● DATASET CONTENT:
::::

/-- A BUNDLE ISSUES: BIX rises, what its slots wait for is reserved, and its slots from the first on wait to execute (R19,
R30, R429). -/
def State.issueBundle (s : State) (g : Nat) (b : Fetched) (first : Nat) : State :=
  let fresh := (s.ctx g).fresh
  let n := (s.ctx g).nextIdx
  let l := b.slots.filter (fun p => decide (first ≤ p.1))
  let nd := s.needs g l Needs.none
  let s := if (s.ctx g).buffered.isSome then s else s.holdLine g b.pc
  let s := s.modCtx g (fun c =>
    { c with pc := b.pc, idx := n, bix := n + 1, npc := if first ≤ 1 then b.pc + BitVec.ofNat 64 b.len else c.npc,
             slots := b.slots, todo := l, resume := none, chBlk := false,
             pins := if fresh then tickPins c.pins else c.pins })
  { s.reserve g nd with cur := g }

/-! ## The end of a bundle -/

/-- A bundle of a loop body counts in its pass, with the generators its slots name, and enters the loop buffer in its turn
(R225, R233, R237). -/
def Ctx.countBody (c : Ctx) (pc : Word) (slots : List (Nat × Instr)) : Ctx :=
  match c.nest with
  | none => c
  | some n =>
    if n.body.ule pc then
      { c with nest := some { n with pos := n.pos + 1,
                                     gens := n.gens ++ (accessGens slots).filter (fun k => !n.gens.contains k),
                                     buf := if n.buf.length = n.pos then n.buf ++ [⟨pc, slots, (c.npc - pc).toNat⟩]
                                       else n.buf } }
    else c

/-- The end of a bundle whose slots have all committed; after HALT the context is HALTED and its later results are
discarded (R244); after YIELD it is READY (R22). -/
def State.endBundle (s : State) (g : Nat) : State :=
  let c := s.ctx g
  if !c.runs || !c.todo.isEmpty || c.slots.isEmpty then s
  else
    let c := { c.countBody c.pc c.slots with slots := [], resv := [] }
    if c.halting then (s.setCtx g { c with st := .halted, halting := false, pend := [] }).leaveStream g
    else if c.yielding then (s.setCtx g { c with st := .ready, yielding := false }).leaveStream g
    else s.setCtx g c

/-- After a slot of a context: a trap that resumes at the next bundle has completed its bundle (R245, R429). -/
def State.afterSlot (s t : State) : State :=
  let c := s.me
  if t.me.st == .trapped && t.me.tsw0.getLsbD 11 then t.modMe (fun d => d.countBody c.pc c.slots) else t

/-- Whether a slot has made no progress. -/
def State.stuck (s t : State) : Bool := t.me.todo.length == s.me.todo.length

/-! ## A cycle of a core (R26) -/

/-- A cycle of the core ends. -/
def CoreSt.endCycle (q : CoreSt) : CoreSt :=
  { q with phase := 0, mask := 0, swap := false, promo := if q.swap then 0 else q.promo }

/-- The second stream's chance in the cycle: it issues whole where the masks are disjoint, else a SECONDARY able to issue is
counted. -/
def State.issueSecond (s : State) (core : Nat) : State :=
  let q := s.core core
  match (if q.swap then q.prim else q.sec) with
  | none => s.modCore core CoreSt.endCycle
  | some i =>
    let g := core * 4 + i
    match s.prep g with
    | .no s => s.modCore core CoreSt.endCycle
    | .go s b first =>
      if slotMask first b &&& q.mask = 0 then
        (s.issueBundle g b first).modCore core (fun p => { p.endCycle with promo := 0 })
      else s.modCore core (fun p => { p.endCycle with promo := if q.swap then 0 else p.promo + 1 })

/-- One bundle of a core: the first stream's, and where it has none to issue, or has issued in this cycle, the second's. -/
def State.issueCore (s : State) (core : Nat) : State :=
  let q := s.core core
  if q.phase = 0 then
    match (if q.swap then q.sec else q.prim) with
    | none => s.issueSecond core
    | some i =>
      let g := core * 4 + i
      match s.prep g with
      | .no s => s.issueSecond core
      | .go s b first =>
        (s.issueBundle g b first).modCore core (fun p => { p with phase := 1, mask := slotMask first b })
  else s.issueSecond core

/-- BUNDLE ISSUE; a stopped package issues nothing (R488). -/
def execBundleIssue (core : Fin 256) (s : State) : Out := .next (if s.power == .on then s.issueCore core.val else s)

/-! ## Leaving BLOCKED (R18, R20, R21) -/

/-- Whether a BLOCKED context with no slot under way can issue: the release has come, the bundle's conditions hold, or its
fetch traps. -/
def State.canIssue (s : State) (g : Nat) : Bool :=
  if s.barHolds g then false
  else if (s.ctx g).barWait.isSome then true
  else
    let c := s.ctx g
    match s.nextBundle g with
    | .error _ => true
    | .ok b =>
      let l := b.slots.filter (fun p => decide (c.resume.getD 0 ≤ p.1))
      s.needsMet g (s.needs g l Needs.none)

/-- A BLOCKED context whose condition has cleared is READY. -/
def State.unblock (s : State) (g : Nat) : State :=
  let c := s.ctx g
  if c.st == .blocked && c.todo.isEmpty && s.canIssue g then s.modCtx g (fun c => { c with st := .ready }) else s

end Sys2Proof.Machine
end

::::

● TO DO: Using the listing above, transcribe every entry exactly.

● ANSWER FOR THE TASK:
/-- A BUNDLE ISSUES: BIX rises, what its slots wait for is reserved, and its slots from the first on wait to execute (R19,
R30, R429). -/
def State.issueBundle (s : State) (g : Nat) (b : Fetched) (first : Nat) : State :=
  let fresh := (s.ctx g).fresh
  let n := (s.ctx g).nextIdx
  let l := b.slots.filter (fun p => decide (first ≤ p.1))
  let nd := s.needs g l Needs.none
  let s := if (s.ctx g).buffered.isSome then s else s.holdLine g b.pc
  let s := s.modCtx g (fun c =>
    { c with pc := b.pc, idx := n, bix := n + 1, npc := if first ≤ 1 then b.pc + BitVec.ofNat 64 b.len else c.npc,
             slots := b.slots, todo := l, resume := none, chBlk := false,
             pins := if fresh then tickPins c.pins else c.pins })
  { s.reserve g nd with cur := g }

/-! ## The end of a bundle -/

/-- A bundle of a loop body counts in its pass, with the generators its slots name, and enters the loop buffer in its turn
(R225, R233, R237). -/
def Ctx.countBody (c : Ctx) (pc : Word) (slots : List (Nat × Instr)) : Ctx :=
  match c.nest with
  | none => c
  | some n =>
    if n.body.ule pc then
      { c with nest := some { n with pos := n.pos + 1,
                                     gens := n.gens ++ (accessGens slots).filter (fun k => !n.gens.contains k),
                                     buf := if n.buf.length = n.pos then n.buf ++ [⟨pc, slots, (c.npc - pc).toNat⟩]
                                       else n.buf } }
    else c

/-- The end of a bundle whose slots have all committed; after HALT the context is HALTED and its later results are
discarded (R244); after YIELD it is READY (R22). -/
def State.endBundle (s : State) (g : Nat) : State :=
  let c := s.ctx g
  if !c.runs || !c.todo.isEmpty || c.slots.isEmpty then s
  else
    let c := { c.countBody c.pc c.slots with slots := [], resv := [] }
    if c.halting then (s.setCtx g { c with st := .halted, halting := false, pend := [] }).leaveStream g
    else if c.yielding then (s.setCtx g { c with st := .ready, yielding := false }).leaveStream g
    else s.setCtx g c

/-- After a slot of a context: a trap that resumes at the next bundle has completed its bundle (R245, R429). -/
def State.afterSlot (s t : State) : State :=
  let c := s.me
  if t.me.st == .trapped && t.me.tsw0.getLsbD 11 then t.modMe (fun d => d.countBody c.pc c.slots) else t

/-- Whether a slot has made no progress. -/
def State.stuck (s t : State) : Bool := t.me.todo.length == s.me.todo.length

/-! ## A cycle of a core (R26) -/

/-- A cycle of the core ends. -/
def CoreSt.endCycle (q : CoreSt) : CoreSt :=
  { q with phase := 0, mask := 0, swap := false, promo := if q.swap then 0 else q.promo }

/-- The second stream's chance in the cycle: it issues whole where the masks are disjoint, else a SECONDARY able to issue is
counted. -/
def State.issueSecond (s : State) (core : Nat) : State :=
  let q := s.core core
  match (if q.swap then q.prim else q.sec) with
  | none => s.modCore core CoreSt.endCycle
  | some i =>
    let g := core * 4 + i
    match s.prep g with
    | .no s => s.modCore core CoreSt.endCycle
    | .go s b first =>
      if slotMask first b &&& q.mask = 0 then
        (s.issueBundle g b first).modCore core (fun p => { p.endCycle with promo := 0 })
      else s.modCore core (fun p => { p.endCycle with promo := if q.swap then 0 else p.promo + 1 })

/-- One bundle of a core: the first stream's, and where it has none to issue, or has issued in this cycle, the second's. -/
def State.issueCore (s : State) (core : Nat) : State :=
  let q := s.core core
  if q.phase = 0 then
    match (if q.swap then q.sec else q.prim) with
    | none => s.issueSecond core
    | some i =>
      let g := core * 4 + i
      match s.prep g with
      | .no s => s.issueSecond core
      | .go s b first =>
        (s.issueBundle g b first).modCore core (fun p => { p with phase := 1, mask := slotMask first b })
  else s.issueSecond core

/-- BUNDLE ISSUE; a stopped package issues nothing (R488). -/
def execBundleIssue (core : Fin 256) (s : State) : Out := .next (if s.power == .on then s.issueCore core.val else s)

/-! ## Leaving BLOCKED (R18, R20, R21) -/

/-- Whether a BLOCKED context with no slot under way can issue: the release has come, the bundle's conditions hold, or its
fetch traps. -/
def State.canIssue (s : State) (g : Nat) : Bool :=
  if s.barHolds g then false
  else if (s.ctx g).barWait.isSome then true
  else
    let c := s.ctx g
    match s.nextBundle g with
    | .error _ => true
    | .ok b =>
      let l := b.slots.filter (fun p => decide (c.resume.getD 0 ≤ p.1))
      s.needsMet g (s.needs g l Needs.none)

/-- A BLOCKED context whose condition has cleared is READY. -/
def State.unblock (s : State) (g : Nat) : State :=
  let c := s.ctx g
  if c.st == .blocked && c.todo.isEmpty && s.canIssue g then s.modCtx g (fun c => { c with st := .ready }) else s

end Sys2Proof.Machine
end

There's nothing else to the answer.